▼
/-- The opcodes of INC by mode (R260). -/
def incCodes : List (Mode × Byte) :=
  [(.zp, 0xE6), (.zpx, 0xF6), (.abs, 0xEE), (.abx, 0xFE)]

/-- The opcodes of DEC by mode (R261). -/
def decCodes : List (Mode × Byte) :=
  [(.zp, 0xC6), (.zpx, 0xD6), (.abs, 0xCE), (.abx, 0xDE)]

/-- The opcodes of SLO by mode (R351). -/
def sloCodes : List (Mode × Byte) :=
  [(.zp, 0x07), (.zpx, 0x17), (.abs, 0x0F), (.abx, 0x1F),
   (.aby, 0x1B), (.izx, 0x03), (.izy, 0x13)]

/-- The opcodes of RLA by mode (R352). -/
def rlaCodes : List (Mode × Byte) :=
  [(.zp, 0x27), (.zpx, 0x37), (.abs, 0x2F), (.abx, 0x3F),
   (.aby, 0x3B), (.izx, 0x23), (.izy, 0x33)]

/-- The opcodes of SRE by mode (R353). -/
def sreCodes : List (Mode × Byte) :=
  [(.zp, 0x47), (.zpx, 0x57), (.abs, 0x4F), (.abx, 0x5F),
   (.aby, 0x5B), (.izx, 0x43), (.izy, 0x53)]

/-- The opcodes of RRA by mode (R354). -/
def rraCodes : List (Mode × Byte) :=
  [(.zp, 0x67), (.zpx, 0x77), (.abs, 0x6F), (.abx, 0x7F),
   (.aby, 0x7B), (.izx, 0x63), (.izy, 0x73)]

/-- The opcodes of DCP by mode (R357). -/
def dcpCodes : List (Mode × Byte) :=
  [(.zp, 0xC7), (.zpx, 0xD7), (.abs, 0xCF), (.abx, 0xDF),
   (.aby, 0xDB), (.izx, 0xC3), (.izy, 0xD3)]

/-- The opcodes of ISC by mode (R358). -/
def iscCodes : List (Mode × Byte) :=
  [(.zp, 0xE7), (.zpx, 0xF7), (.abs, 0xEF), (.abx, 0xFF),
   (.aby, 0xFB), (.izx, 0xE3), (.izy, 0xF3)]

/-- The opcodes of SAX by mode (R355). -/
def saxCodes : List (Mode × Byte) :=
  [(.zp, 0x87), (.zpy, 0x97), (.abs, 0x8F), (.izx, 0x83)]

/-- The opcodes of LAX by mode (R356). -/
def laxCodes : List (Mode × Byte) :=
  [(.zp, 0xA7), (.zpy, 0xB7), (.abs, 0xAF), (.aby, 0xBF), (.izx, 0xA3), (.izy, 0xB3)]

/-- The opcodes of ASL by mode (R266). -/
def aslCodes : List (Mode × Byte) :=
  [(.acc, 0x0A), (.zp, 0x06), (.zpx, 0x16), (.abs, 0x0E), (.abx, 0x1E)]

/-- The opcodes of LSR by mode (R267). -/
def lsrCodes : List (Mode × Byte) :=
  [(.acc, 0x4A), (.zp, 0x46), (.zpx, 0x56), (.abs, 0x4E), (.abx, 0x5E)]

/-- The opcodes of ROL by mode (R268). -/
def rolCodes : List (Mode × Byte) :=
  [(.acc, 0x2A), (.zp, 0x26), (.zpx, 0x36), (.abs, 0x2E), (.abx, 0x3E)]

/-- The opcodes of ROR by mode (R269). -/
def rorCodes : List (Mode × Byte) :=
  [(.acc, 0x6A), (.zp, 0x66), (.zpx, 0x76), (.abs, 0x6E), (.abx, 0x7E)]

/-- The opcodes of JMP by mode (R301). -/
def jmpCodes : List (Mode × Byte) :=
  [(.abs, 0x4C), (.ind, 0x6C)]

/-- The opcode byte of an instruction; `none` when it is not well-formed. -/
def opcodeOf : Instr → Option Byte
  | .lda o => ldaCodes.lookup o.mode
  | .ldx o => ldxCodes.lookup o.mode
  | .ldy o => ldyCodes.lookup o.mode
  | .adc o => adcCodes.lookup o.mode
  | .sbc o => sbcCodes.lookup o.mode
  | .and o => andCodes.lookup o.mode
  | .ora o => oraCodes.lookup o.mode
  | .eor o => eorCodes.lookup o.mode
  | .cmp o => cmpCodes.lookup o.mode
  | .cpx o => cpxCodes.lookup o.mode
  | .cpy o => cpyCodes.lookup o.mode
  | .sta a => staCodes.lookup a.mode
  | .stx a => stxCodes.lookup a.mode
  | .sty a => styCodes.lookup a.mode
  | .bit a => bitCodes.lookup a.mode
  | .inc a => incCodes.lookup a.mode
  | .dec a => decCodes.lookup a.mode
  | .slo a => sloCodes.lookup a.mode
  | .rla a => rlaCodes.lookup a.mode
  | .sre a => sreCodes.lookup a.mode
  | .rra a => rraCodes.lookup a.mode
  | .dcp a => dcpCodes.lookup a.mode
  | .isc a => iscCodes.lookup a.mode
  | .sax a => saxCodes.lookup a.mode
  | .lax a => laxCodes.lookup a.mode
  | .asl o => aslCodes.lookup o.mode
  | .lsr o => lsrCodes.lookup o.mode
  | .rol o => rolCodes.lookup o.mode
  | .ror o => rorCodes.lookup o.mode
  | .jmp t => jmpCodes.lookup t.mode
  | .jsr _ => some 0x20
  | .brk => some 0x00
  | .tax => some 0xAA
  | .tay => some 0xA8
  | .txa => some 0x8A
  | .tya => some 0x98
  | .tsx => some 0xBA
  | .txs => some 0x9A
  | .pha => some 0x48
  | .php => some 0x08
  | .pla => some 0x68
  | .plp => some 0x28
  | .inx => some 0xE8
  | .iny => some 0xC8
  | .dex => some 0xCA
  | .dey => some 0x88
  | .rts => some 0x60
  | .rti => some 0x40
  | .clc => some 0x18
  | .sec => some 0x38
  | .cli => some 0x58
  | .sei => some 0x78
  | .clv => some 0xB8
  | .cld => some 0xD8
  | .sed => some 0xF8
  | .nop => some 0xEA
  | .bcc _ => some 0x90
  | .bcs _ => some 0xB0
  | .beq _ => some 0xF0
  | .bne _ => some 0xD0
  | .bmi _ => some 0x30
  | .bpl _ => some 0x10
  | .bvc _ => some 0x50
  | .bvs _ => some 0x70
  | .alr _ => some 0x4B
  | .arr _ => some 0x6B
  | .axs _ => some 0xCB
  | .sbcAlt _ => some 0xEB
  | .anc op _ => if ancOpcodes.contains op then some op else none
  | .nopAlt op => if nopAltOpcodes.contains op then some op else none
  | .dop op o => if (dopOpcodes o.mode).contains op then some op else none
  | .top op a => if (topOpcodes a.mode).contains op then some op else none
  | .unimpl op => if unimplementedOpcodes.contains op then some op else none

/-- The two operand bytes of a word, low byte first (R130 format F3). -/
def wordBytes (w : Word) : List Byte := [loByte w, hiByte w]

/-- The operand bytes of an addressed operand. -/
def Addr.bytes : Addr → List Byte
  | .zp b | .zpx b | .zpy b | .izx b | .izy b => [b]
  | .abs w | .abx w | .aby w => wordBytes w

/-- The operand bytes of a read operand. -/
def Src.bytes : Src → List Byte
  | .imm b => [b]
  | .mem a => a.bytes

/-- The operand bytes of a read-and-written operand. -/
def Dst.bytes : Dst → List Byte
  | .acc => []
  | .mem a => a.bytes

/-- The operand bytes of a jump target. -/
def JmpTarget.bytes : JmpTarget → List Byte
  | .abs w | .ind w => wordBytes w

/-- The operand bytes of an instruction, those that a fetch reads after the opcode (R130, R150). BRK has
none (R132). -/
def operandBytesOf : Instr → List Byte
  | .lda o | .ldx o | .ldy o | .adc o | .sbc o | .and o
  | .ora o | .eor o | .cmp o | .cpx o | .cpy o | .dop _ o => o.bytes
  | .sta a | .stx a | .sty a | .bit a | .inc a | .dec a | .slo a | .rla a
  | .sre a | .rra a | .dcp a | .isc a | .sax a | .lax a | .top _ a => a.bytes
  | .asl o | .lsr o | .rol o | .ror o => o.bytes
  | .jmp t => t.bytes
  | .jsr w => wordBytes w
  | .bcc b | .bcs b | .beq b | .bne b | .bmi b | .bpl b | .bvc b | .bvs b
  | .alr b | .arr b | .axs b | .sbcAlt b | .anc _ b => [b]
  | .tax | .tay | .txa | .tya | .tsx | .txs | .pha | .php | .pla | .plp | .inx | .iny | .dex
  | .dey | .rts | .rti | .clc | .sec | .cli | .sei | .clv | .cld | .sed | .nop | .brk
  | .nopAlt _ | .unimpl _ => []

/-- The bytes of an instruction that belong to its size and that nothing reads: BRK's second byte (R132,
R157). It may be any byte, and the encoder writes 0x00 (DESIGN CHOICE; log entry 17). -/
def skippedBytesOf (i : Instr) : List Byte := if i = .brk then [0x00] else []

/-- The bytes of a well-formed instruction; no bytes for an ill-formed one. -/
def encode (i : Instr) : List Byte :=
  match opcodeOf i with
  | some op => op :: (operandBytesOf i ++ skippedBytesOf i)
  | none => []

/-- The bytes of a well-formed instruction that its fetch reads (R150): all but a skipped one. -/
def fetchedBytes (i : Instr) : List Byte :=
  match opcodeOf i with
  | some op => op :: operandBytesOf i
  | none => []

/-- The bytes, lowest address first, of an instruction whose bits, numbered as opcode_table.json
numbers them, are `w` below bit `nbits` and 0 above. -/
def tableBytes (nbits w : Nat) : List Byte :=
  let v := w % 2 ^ nbits
  [BitVec.ofNat 8 v, BitVec.ofNat 8 (v / 256), BitVec.ofNat 8 (v / 65536)]

/-- The instruction the decoder reads from `tableBytes nbits w`; `none` where it refuses. -/
def decodeTableWord (nbits w : Nat) : Option Instr :=
  match decode (tableBytes nbits w) with
  | .ok (i, _) => some i
  | .error _ => none

end Sys2Proof
end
▲
Only a number is expected here: how many lines above contain the word "operandBytesOf".

3